_Input data_:
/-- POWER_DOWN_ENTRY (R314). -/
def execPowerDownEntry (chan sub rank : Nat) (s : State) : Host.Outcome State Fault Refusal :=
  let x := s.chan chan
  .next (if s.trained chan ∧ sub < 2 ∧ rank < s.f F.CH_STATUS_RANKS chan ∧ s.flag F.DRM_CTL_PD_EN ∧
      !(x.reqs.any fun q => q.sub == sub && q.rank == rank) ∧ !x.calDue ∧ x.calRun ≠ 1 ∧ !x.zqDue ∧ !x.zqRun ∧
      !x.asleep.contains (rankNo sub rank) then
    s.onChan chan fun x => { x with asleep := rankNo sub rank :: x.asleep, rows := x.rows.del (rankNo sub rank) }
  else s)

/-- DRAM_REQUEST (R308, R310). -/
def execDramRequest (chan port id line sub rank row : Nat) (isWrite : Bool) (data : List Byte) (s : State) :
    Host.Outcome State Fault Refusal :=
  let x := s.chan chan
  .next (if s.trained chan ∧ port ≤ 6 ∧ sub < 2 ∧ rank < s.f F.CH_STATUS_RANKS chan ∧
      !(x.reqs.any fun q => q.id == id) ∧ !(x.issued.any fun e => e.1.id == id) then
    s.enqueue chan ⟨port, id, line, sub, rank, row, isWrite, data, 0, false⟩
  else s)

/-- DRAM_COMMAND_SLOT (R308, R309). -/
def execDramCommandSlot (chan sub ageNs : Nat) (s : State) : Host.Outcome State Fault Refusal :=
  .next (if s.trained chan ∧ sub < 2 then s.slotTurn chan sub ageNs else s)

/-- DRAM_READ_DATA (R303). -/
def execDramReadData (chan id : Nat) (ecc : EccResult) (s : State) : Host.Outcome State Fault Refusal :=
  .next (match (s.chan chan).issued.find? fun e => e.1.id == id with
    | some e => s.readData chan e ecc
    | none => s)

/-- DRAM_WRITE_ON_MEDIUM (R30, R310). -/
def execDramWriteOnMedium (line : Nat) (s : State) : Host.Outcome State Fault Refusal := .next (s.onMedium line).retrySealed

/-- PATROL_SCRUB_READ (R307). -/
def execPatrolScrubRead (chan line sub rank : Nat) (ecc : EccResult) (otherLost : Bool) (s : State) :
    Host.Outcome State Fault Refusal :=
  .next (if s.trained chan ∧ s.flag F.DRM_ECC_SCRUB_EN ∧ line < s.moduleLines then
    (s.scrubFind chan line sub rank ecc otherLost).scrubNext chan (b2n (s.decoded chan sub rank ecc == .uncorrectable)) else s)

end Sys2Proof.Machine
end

_Task brief_:
Transcribe all of the data so that each line matches the source exactly.

_Answer section_:
/-- POWER_DOWN_ENTRY (R314). -/
def execPowerDownEntry (chan sub rank : Nat) (s : State) : Host.Outcome State Fault Refusal :=
  let x := s.chan chan
  .next (if s.trained chan ∧ sub < 2 ∧ rank < s.f F.CH_STATUS_RANKS chan ∧ s.flag F.DRM_CTL_PD_EN ∧
      !(x.reqs.any fun q => q.sub == sub && q.rank == rank) ∧ !x.calDue ∧ x.calRun ≠ 1 ∧ !x.zqDue ∧ !x.zqRun ∧
      !x.asleep.contains (rankNo sub rank) then
    s.onChan chan fun x => { x with asleep := rankNo sub rank :: x.asleep, rows := x.rows.del (rankNo sub rank) }
  else s)

/-- DRAM_REQUEST (R308, R310). -/
def execDramRequest (chan port id line sub rank row : Nat) (isWrite : Bool) (data : List Byte) (s : State) :
    Host.Outcome State Fault Refusal :=
  let x := s.chan chan
  .next (if s.trained chan ∧ port ≤ 6 ∧ sub < 2 ∧ rank < s.f F.CH_STATUS_RANKS chan ∧
      !(x.reqs.any fun q => q.id == id) ∧ !(x.issued.any fun e => e.1.id == id) then
    s.enqueue chan ⟨port, id, line, sub, rank, row, isWrite, data, 0, false⟩
  else s)

/-- DRAM_COMMAND_SLOT (R308, R309). -/
def execDramCommandSlot (chan sub ageNs : Nat) (s : State) : Host.Outcome State Fault Refusal :=
  .next (if s.trained chan ∧ sub < 2 then s.slotTurn chan sub ageNs else s)

/-- DRAM_READ_DATA (R303). -/
def execDramReadData (chan id : Nat) (ecc : EccResult) (s : State) : Host.Outcome State Fault Refusal :=
  .next (match (s.chan chan).issued.find? fun e => e.1.id == id with
    | some e => s.readData chan e ecc
    | none => s)

/-- DRAM_WRITE_ON_MEDIUM (R30, R310). -/
def execDramWriteOnMedium (line : Nat) (s : State) : Host.Outcome State Fault Refusal := .next (s.onMedium line).retrySealed

/-- PATROL_SCRUB_READ (R307). -/
def execPatrolScrubRead (chan line sub rank : Nat) (ecc : EccResult) (otherLost : Bool) (s : State) :
    Host.Outcome State Fault Refusal :=
  .next (if s.trained chan ∧ s.flag F.DRM_ECC_SCRUB_EN ∧ line < s.moduleLines then
    (s.scrubFind chan line sub rank ecc otherLost).scrubNext chan (b2n (s.decoded chan sub rank ecc == .uncorrectable)) else s)

end Sys2Proof.Machine
end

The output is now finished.